Collected data entries:
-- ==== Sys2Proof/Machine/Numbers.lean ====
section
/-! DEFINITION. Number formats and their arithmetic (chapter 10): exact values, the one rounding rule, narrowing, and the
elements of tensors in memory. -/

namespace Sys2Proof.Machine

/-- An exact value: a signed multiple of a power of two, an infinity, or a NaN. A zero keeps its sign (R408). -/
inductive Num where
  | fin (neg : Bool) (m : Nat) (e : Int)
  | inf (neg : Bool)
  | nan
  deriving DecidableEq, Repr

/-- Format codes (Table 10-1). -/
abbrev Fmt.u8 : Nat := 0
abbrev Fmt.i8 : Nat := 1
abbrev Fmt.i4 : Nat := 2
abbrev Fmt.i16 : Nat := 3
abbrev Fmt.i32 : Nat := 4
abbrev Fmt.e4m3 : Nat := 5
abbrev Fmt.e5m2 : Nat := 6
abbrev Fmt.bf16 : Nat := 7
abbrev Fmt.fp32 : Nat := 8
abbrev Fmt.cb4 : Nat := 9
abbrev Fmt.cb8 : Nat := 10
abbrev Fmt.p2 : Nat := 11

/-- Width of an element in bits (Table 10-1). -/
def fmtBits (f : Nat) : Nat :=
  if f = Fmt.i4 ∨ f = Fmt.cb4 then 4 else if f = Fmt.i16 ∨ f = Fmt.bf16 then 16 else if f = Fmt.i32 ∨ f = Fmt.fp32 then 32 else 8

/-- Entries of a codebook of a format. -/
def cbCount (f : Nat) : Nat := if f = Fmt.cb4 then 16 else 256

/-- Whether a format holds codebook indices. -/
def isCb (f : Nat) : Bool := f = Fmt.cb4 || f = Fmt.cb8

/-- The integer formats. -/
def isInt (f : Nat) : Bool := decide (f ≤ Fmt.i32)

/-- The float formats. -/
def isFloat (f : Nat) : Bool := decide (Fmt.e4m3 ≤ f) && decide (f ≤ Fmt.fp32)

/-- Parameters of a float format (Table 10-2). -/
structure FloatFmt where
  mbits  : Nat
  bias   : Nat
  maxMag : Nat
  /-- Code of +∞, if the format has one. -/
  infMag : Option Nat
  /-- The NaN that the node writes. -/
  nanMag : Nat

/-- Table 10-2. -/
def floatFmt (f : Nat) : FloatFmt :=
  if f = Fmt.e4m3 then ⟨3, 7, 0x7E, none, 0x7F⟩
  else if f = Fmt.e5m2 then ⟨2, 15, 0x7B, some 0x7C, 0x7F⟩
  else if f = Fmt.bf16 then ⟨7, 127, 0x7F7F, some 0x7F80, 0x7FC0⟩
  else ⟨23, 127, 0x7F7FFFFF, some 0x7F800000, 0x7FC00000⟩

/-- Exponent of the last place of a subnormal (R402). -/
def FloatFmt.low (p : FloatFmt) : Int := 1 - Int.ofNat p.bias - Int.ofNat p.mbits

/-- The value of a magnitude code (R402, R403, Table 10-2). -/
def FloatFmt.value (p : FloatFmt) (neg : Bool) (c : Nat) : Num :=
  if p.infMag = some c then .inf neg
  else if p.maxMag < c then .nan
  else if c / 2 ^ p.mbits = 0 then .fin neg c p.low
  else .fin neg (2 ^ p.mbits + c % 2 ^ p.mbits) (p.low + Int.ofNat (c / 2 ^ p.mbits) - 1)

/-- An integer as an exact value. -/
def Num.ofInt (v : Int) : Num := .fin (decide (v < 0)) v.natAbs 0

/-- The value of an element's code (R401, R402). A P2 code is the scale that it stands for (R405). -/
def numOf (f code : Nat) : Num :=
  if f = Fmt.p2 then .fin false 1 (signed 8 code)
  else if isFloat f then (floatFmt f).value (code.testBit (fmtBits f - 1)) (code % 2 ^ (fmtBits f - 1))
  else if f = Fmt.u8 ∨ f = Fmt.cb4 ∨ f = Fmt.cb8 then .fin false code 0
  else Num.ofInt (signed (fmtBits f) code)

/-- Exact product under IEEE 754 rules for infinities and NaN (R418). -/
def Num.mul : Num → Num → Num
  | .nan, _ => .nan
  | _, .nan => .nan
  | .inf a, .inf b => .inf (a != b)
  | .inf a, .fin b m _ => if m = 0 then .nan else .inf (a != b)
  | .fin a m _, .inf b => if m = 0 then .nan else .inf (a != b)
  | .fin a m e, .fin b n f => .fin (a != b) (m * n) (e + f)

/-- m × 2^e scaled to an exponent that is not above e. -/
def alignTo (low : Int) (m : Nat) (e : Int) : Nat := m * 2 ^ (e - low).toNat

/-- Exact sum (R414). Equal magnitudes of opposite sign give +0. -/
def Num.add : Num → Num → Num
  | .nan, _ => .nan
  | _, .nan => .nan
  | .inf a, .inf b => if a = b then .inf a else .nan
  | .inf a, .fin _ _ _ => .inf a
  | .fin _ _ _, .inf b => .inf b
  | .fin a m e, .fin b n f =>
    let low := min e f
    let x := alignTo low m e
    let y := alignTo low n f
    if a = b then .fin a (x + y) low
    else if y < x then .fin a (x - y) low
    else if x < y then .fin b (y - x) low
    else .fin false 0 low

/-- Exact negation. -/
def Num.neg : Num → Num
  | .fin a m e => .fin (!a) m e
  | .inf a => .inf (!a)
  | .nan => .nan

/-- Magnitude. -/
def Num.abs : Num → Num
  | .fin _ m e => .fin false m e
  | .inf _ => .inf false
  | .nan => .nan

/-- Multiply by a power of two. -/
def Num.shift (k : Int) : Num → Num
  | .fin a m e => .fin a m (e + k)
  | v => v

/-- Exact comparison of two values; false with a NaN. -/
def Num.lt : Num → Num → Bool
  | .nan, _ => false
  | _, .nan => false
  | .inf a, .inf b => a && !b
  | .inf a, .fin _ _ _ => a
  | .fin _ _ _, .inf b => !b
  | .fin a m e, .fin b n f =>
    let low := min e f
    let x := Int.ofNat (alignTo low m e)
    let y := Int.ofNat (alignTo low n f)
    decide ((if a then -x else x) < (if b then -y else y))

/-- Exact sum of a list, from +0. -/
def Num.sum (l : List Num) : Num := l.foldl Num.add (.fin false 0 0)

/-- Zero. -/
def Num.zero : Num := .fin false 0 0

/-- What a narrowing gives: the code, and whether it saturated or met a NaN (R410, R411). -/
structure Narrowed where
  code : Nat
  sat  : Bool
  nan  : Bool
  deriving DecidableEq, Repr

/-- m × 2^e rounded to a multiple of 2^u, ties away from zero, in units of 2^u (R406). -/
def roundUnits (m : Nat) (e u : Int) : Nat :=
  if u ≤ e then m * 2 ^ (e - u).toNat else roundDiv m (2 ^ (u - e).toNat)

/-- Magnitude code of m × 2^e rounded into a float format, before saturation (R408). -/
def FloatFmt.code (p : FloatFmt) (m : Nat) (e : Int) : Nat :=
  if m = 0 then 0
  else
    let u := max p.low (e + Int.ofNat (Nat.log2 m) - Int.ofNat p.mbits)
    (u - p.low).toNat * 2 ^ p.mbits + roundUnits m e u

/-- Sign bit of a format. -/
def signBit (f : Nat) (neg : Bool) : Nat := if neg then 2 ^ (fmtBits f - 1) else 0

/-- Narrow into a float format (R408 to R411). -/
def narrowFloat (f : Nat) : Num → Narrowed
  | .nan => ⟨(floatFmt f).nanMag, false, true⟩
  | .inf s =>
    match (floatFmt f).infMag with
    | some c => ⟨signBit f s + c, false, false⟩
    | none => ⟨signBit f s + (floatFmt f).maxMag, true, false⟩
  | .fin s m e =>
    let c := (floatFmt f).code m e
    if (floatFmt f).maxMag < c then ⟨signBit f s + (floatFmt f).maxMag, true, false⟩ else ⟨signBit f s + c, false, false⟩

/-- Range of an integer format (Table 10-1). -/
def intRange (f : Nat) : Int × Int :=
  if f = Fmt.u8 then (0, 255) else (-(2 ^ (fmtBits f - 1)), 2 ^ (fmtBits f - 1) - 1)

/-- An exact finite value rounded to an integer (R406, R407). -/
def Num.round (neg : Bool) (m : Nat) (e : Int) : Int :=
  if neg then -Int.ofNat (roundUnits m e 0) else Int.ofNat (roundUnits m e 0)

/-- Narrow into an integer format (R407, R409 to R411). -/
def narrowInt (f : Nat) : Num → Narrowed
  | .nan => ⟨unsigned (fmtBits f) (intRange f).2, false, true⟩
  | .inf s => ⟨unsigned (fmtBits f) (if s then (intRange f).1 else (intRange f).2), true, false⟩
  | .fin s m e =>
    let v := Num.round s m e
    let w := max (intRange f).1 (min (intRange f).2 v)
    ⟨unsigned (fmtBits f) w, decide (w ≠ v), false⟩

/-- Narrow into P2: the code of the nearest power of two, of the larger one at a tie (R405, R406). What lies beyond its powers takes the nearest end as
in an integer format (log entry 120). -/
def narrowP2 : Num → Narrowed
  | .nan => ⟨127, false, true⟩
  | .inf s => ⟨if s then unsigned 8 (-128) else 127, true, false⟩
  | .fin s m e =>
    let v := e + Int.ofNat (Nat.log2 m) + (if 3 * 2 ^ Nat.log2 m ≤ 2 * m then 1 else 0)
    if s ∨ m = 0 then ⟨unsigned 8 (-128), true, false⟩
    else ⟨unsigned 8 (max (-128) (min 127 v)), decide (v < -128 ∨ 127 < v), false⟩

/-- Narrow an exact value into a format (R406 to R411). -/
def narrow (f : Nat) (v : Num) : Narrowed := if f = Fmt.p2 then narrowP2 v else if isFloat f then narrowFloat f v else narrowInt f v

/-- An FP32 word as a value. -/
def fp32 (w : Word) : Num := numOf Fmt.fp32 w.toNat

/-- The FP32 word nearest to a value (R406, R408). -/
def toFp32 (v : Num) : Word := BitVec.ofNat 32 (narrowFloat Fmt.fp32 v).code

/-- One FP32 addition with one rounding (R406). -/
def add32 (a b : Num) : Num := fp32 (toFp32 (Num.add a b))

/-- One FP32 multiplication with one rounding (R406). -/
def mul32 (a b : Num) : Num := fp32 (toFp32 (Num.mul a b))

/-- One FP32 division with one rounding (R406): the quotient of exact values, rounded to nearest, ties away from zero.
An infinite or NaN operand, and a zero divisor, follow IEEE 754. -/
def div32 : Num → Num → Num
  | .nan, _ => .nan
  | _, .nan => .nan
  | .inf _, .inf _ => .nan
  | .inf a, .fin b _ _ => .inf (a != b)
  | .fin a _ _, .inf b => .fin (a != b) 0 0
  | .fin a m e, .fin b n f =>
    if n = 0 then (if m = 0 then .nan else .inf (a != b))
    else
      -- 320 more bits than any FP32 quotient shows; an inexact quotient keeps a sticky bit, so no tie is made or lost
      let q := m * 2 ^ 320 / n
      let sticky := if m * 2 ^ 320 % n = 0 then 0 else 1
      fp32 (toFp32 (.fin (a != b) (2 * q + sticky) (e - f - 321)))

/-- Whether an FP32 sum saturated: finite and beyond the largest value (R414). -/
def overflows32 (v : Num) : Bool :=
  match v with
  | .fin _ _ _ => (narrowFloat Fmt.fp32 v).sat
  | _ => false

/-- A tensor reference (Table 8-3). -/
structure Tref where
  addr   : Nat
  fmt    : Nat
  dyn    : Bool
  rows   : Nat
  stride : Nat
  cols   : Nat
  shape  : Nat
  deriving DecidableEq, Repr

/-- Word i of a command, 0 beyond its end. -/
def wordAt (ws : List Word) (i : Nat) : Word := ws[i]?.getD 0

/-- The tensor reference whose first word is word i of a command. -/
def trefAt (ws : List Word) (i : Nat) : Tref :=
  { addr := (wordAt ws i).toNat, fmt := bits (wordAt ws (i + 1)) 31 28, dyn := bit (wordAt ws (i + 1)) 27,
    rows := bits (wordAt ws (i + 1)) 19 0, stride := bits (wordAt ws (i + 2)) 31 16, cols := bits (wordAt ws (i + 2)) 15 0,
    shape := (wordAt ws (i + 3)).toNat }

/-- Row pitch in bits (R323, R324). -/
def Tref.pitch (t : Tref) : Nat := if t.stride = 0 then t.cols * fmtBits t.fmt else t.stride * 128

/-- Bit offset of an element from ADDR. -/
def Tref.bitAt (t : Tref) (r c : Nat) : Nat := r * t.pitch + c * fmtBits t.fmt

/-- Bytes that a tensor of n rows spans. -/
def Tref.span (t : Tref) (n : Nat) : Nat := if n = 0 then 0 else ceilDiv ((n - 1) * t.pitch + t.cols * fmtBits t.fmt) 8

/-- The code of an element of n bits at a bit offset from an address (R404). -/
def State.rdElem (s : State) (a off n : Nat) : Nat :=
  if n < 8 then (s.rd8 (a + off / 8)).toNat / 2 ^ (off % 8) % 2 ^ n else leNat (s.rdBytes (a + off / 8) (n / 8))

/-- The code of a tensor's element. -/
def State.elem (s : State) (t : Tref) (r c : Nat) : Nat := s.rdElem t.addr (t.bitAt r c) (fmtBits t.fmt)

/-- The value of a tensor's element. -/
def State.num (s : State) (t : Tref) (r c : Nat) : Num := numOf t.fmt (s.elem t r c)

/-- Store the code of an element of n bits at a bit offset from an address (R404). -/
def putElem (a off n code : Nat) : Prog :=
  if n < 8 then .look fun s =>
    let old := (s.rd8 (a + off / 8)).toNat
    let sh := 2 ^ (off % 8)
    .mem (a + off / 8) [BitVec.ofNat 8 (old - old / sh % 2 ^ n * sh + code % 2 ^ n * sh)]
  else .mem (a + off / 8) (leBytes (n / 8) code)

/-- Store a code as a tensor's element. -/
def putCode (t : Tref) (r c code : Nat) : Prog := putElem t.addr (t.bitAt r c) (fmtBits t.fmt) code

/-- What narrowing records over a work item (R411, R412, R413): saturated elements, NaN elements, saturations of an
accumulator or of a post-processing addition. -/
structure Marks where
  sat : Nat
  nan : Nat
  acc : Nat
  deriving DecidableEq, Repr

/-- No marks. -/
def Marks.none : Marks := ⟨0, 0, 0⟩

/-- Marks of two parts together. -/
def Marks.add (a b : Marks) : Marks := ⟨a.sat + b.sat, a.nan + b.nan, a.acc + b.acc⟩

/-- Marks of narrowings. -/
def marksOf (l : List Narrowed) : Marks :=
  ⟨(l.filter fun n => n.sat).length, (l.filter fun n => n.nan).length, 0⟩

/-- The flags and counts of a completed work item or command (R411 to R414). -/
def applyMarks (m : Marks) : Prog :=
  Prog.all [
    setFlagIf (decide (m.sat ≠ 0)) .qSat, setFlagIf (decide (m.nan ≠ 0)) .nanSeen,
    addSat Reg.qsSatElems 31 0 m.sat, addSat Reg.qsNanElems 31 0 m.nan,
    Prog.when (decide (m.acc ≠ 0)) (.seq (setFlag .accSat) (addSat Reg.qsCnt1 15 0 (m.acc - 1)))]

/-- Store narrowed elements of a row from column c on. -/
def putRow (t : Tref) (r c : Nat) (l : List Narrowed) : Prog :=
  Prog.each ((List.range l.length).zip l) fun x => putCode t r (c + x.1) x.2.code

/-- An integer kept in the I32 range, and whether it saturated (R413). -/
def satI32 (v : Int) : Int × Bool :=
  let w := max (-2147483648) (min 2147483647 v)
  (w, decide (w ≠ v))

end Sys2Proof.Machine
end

YOUR GOAL: What are the lines, exactly as written above, from the line with "infMag : Option Nat" to the line with "else ⟨23, 127, 0x7F7FFFFF, some", both included? Output only those.

SOLUTION TO THE EXERCISE:
  infMag : Option Nat
  /-- The NaN that the node writes. -/
  nanMag : Nat

/-- Table 10-2. -/
def floatFmt (f : Nat) : FloatFmt :=
  if f = Fmt.e4m3 then ⟨3, 7, 0x7E, none, 0x7F⟩
  else if f = Fmt.e5m2 then ⟨2, 15, 0x7B, some 0x7C, 0x7F⟩
  else if f = Fmt.bf16 then ⟨7, 127, 0x7F7F, some 0x7F80, 0x7FC0⟩
  else ⟨23, 127, 0x7F7FFFFF, some 0x7F800000, 0x7FC00000⟩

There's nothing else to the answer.